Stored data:
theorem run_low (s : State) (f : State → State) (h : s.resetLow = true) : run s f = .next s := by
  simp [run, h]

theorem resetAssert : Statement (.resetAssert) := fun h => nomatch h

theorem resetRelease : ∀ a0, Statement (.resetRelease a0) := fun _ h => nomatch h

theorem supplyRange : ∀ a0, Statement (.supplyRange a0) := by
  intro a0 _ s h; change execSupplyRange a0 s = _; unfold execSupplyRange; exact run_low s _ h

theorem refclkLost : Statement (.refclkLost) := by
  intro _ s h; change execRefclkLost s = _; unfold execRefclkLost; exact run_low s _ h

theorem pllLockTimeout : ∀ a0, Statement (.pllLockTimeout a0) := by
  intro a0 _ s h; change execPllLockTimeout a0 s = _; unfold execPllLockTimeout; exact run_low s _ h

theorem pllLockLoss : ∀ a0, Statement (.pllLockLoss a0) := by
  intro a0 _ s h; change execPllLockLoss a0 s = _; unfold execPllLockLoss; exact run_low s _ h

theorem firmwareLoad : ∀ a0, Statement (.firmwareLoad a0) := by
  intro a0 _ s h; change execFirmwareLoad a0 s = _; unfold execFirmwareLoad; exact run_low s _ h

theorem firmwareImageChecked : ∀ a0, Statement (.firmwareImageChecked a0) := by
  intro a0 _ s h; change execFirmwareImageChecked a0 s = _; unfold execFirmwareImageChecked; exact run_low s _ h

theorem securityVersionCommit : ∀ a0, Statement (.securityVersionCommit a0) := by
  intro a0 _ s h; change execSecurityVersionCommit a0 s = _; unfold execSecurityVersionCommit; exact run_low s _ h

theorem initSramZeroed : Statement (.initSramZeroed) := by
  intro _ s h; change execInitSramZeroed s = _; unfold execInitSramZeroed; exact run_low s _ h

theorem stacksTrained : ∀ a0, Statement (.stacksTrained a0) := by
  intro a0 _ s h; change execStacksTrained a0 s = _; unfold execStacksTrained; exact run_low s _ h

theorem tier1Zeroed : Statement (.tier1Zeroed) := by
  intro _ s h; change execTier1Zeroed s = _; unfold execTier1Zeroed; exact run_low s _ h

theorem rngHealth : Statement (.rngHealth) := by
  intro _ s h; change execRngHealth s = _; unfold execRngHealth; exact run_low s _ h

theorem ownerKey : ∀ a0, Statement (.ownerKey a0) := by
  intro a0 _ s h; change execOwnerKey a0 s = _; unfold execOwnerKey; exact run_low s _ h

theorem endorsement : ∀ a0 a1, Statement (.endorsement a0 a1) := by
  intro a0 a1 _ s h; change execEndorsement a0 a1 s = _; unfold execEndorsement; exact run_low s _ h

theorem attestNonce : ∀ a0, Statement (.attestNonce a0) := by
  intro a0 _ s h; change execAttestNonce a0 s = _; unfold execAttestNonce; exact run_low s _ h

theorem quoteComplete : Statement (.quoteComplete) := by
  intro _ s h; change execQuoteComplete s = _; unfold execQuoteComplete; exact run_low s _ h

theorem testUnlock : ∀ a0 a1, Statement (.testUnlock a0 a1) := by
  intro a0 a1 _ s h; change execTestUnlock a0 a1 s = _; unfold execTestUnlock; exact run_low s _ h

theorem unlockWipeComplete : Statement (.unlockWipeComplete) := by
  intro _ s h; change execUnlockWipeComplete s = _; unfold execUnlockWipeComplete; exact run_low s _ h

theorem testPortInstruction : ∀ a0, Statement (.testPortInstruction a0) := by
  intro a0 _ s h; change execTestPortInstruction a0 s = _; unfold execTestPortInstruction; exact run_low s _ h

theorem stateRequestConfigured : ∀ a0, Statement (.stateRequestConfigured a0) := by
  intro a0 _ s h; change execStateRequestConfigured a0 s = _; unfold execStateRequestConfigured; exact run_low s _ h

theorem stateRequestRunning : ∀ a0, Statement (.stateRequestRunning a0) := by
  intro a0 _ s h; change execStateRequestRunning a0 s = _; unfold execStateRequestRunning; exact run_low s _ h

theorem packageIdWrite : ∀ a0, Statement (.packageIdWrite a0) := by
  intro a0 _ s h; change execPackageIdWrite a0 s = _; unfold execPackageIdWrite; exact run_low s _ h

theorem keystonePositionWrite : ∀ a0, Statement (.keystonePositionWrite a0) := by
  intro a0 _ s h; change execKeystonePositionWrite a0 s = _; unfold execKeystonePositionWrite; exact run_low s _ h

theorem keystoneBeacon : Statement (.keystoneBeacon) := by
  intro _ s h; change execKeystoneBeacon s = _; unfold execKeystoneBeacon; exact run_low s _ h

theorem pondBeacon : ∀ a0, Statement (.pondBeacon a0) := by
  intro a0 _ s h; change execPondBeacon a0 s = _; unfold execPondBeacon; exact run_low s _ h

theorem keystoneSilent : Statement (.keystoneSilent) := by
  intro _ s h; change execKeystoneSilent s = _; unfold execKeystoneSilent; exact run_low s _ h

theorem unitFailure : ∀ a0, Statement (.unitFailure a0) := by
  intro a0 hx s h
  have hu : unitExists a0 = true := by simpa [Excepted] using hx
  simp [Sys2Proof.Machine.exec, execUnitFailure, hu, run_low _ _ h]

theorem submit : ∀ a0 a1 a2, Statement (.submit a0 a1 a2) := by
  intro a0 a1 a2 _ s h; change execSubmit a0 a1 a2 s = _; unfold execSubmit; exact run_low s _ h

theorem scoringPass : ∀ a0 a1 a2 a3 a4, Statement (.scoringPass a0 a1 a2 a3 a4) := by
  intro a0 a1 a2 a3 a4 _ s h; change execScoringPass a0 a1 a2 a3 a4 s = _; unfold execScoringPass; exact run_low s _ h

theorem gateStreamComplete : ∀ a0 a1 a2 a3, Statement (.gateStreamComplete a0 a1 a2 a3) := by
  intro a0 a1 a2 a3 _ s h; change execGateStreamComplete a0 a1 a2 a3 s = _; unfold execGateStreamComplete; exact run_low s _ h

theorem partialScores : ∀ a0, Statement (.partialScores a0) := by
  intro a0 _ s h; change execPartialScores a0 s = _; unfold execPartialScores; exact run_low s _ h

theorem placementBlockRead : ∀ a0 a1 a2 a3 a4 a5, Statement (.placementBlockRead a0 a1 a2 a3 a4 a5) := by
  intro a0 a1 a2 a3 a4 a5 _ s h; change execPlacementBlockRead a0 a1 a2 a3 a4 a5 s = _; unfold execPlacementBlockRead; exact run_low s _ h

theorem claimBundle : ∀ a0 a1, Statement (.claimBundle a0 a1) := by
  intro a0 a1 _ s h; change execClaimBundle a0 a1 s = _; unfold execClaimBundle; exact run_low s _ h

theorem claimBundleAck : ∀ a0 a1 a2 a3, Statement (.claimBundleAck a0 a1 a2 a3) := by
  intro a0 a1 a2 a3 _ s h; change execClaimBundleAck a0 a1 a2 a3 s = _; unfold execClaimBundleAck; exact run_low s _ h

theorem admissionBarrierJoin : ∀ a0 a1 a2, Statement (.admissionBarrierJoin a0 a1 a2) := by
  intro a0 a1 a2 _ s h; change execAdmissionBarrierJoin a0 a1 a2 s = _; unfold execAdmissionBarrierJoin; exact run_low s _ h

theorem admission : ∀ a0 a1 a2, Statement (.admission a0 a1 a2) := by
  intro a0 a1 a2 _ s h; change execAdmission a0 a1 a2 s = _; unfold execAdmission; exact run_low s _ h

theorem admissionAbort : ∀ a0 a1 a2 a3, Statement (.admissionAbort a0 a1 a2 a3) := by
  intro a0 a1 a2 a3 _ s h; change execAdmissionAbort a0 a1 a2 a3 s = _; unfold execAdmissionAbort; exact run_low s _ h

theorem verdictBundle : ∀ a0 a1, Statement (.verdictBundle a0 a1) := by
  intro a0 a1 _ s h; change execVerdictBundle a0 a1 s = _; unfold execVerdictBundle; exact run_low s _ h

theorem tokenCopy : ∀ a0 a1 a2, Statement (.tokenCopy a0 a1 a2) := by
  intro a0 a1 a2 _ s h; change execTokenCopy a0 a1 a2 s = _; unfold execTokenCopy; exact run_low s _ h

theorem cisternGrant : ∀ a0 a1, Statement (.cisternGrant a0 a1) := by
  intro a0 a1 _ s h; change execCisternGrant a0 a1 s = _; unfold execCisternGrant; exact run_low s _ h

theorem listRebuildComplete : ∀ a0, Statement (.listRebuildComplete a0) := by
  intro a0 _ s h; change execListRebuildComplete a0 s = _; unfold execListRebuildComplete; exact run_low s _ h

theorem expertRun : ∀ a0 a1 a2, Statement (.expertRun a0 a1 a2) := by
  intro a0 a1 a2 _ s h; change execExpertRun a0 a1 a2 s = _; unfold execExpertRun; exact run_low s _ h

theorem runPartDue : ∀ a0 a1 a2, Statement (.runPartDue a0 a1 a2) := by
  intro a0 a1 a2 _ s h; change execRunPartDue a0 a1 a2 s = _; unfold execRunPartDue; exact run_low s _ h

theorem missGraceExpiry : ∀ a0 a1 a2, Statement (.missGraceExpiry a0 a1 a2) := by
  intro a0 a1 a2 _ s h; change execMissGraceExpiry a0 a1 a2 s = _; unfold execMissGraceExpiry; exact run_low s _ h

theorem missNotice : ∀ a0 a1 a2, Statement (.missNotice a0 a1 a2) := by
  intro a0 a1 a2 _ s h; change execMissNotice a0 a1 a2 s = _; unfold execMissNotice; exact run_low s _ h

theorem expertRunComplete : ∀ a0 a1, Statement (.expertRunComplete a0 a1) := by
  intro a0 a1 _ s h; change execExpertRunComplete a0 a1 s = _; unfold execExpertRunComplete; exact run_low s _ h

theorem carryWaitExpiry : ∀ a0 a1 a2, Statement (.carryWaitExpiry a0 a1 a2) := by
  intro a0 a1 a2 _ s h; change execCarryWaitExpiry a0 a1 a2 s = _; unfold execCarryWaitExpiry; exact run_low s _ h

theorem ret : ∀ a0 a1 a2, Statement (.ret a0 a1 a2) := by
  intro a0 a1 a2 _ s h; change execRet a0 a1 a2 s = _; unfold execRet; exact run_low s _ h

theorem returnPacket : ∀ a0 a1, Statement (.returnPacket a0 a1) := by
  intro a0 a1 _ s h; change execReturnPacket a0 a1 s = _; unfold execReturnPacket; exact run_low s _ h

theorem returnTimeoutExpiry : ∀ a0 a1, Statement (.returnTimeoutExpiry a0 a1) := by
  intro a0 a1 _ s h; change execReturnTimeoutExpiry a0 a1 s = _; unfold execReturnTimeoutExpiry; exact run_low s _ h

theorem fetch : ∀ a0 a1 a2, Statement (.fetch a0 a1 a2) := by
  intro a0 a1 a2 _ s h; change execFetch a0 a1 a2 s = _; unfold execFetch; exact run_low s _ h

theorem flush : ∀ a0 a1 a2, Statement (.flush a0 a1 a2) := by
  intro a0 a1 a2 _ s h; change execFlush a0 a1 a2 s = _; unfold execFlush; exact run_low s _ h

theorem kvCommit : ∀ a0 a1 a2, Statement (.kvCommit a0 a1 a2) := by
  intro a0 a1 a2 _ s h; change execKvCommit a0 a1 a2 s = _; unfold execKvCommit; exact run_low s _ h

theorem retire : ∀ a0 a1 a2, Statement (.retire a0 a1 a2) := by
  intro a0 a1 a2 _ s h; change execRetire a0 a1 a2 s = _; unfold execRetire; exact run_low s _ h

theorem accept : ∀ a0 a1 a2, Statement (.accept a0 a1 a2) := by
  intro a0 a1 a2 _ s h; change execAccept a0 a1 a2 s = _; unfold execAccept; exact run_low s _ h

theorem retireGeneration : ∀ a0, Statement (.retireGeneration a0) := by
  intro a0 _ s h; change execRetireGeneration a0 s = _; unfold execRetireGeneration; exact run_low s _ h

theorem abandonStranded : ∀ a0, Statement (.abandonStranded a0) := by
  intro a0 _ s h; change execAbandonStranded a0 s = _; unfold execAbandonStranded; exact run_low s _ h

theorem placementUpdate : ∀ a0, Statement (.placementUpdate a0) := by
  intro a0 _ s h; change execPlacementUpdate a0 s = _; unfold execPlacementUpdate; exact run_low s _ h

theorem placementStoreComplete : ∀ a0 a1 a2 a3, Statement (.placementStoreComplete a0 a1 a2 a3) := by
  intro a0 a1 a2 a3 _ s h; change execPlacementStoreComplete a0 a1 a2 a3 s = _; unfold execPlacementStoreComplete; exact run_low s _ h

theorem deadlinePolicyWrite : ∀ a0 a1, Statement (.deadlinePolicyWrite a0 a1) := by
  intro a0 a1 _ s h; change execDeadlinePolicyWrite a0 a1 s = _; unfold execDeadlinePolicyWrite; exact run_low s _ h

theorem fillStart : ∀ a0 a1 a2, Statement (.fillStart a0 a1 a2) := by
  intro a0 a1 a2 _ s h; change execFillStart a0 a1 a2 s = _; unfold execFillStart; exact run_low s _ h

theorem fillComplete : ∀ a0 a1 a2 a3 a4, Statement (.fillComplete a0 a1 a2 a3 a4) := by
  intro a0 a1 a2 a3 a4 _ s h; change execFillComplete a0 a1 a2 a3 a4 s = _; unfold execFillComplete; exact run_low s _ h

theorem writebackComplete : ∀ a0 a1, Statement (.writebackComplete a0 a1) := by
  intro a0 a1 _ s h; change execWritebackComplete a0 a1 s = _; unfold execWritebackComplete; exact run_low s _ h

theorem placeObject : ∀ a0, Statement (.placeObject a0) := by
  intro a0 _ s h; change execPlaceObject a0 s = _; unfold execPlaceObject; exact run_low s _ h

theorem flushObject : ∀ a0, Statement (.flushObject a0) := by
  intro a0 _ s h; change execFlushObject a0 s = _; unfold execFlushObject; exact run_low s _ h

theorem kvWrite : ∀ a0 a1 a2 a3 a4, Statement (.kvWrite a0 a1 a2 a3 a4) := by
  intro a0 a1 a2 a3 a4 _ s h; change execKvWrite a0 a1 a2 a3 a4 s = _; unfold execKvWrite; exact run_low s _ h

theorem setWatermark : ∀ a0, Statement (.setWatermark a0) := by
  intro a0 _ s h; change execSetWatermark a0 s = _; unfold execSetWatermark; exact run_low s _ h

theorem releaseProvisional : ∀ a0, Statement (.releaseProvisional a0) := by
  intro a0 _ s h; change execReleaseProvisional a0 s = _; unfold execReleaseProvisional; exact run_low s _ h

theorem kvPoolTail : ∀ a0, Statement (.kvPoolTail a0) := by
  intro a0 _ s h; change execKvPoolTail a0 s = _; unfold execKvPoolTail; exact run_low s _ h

Problem description - Give the number of lines in the entries that include the string "true", and nothing else.

Output for this task - 2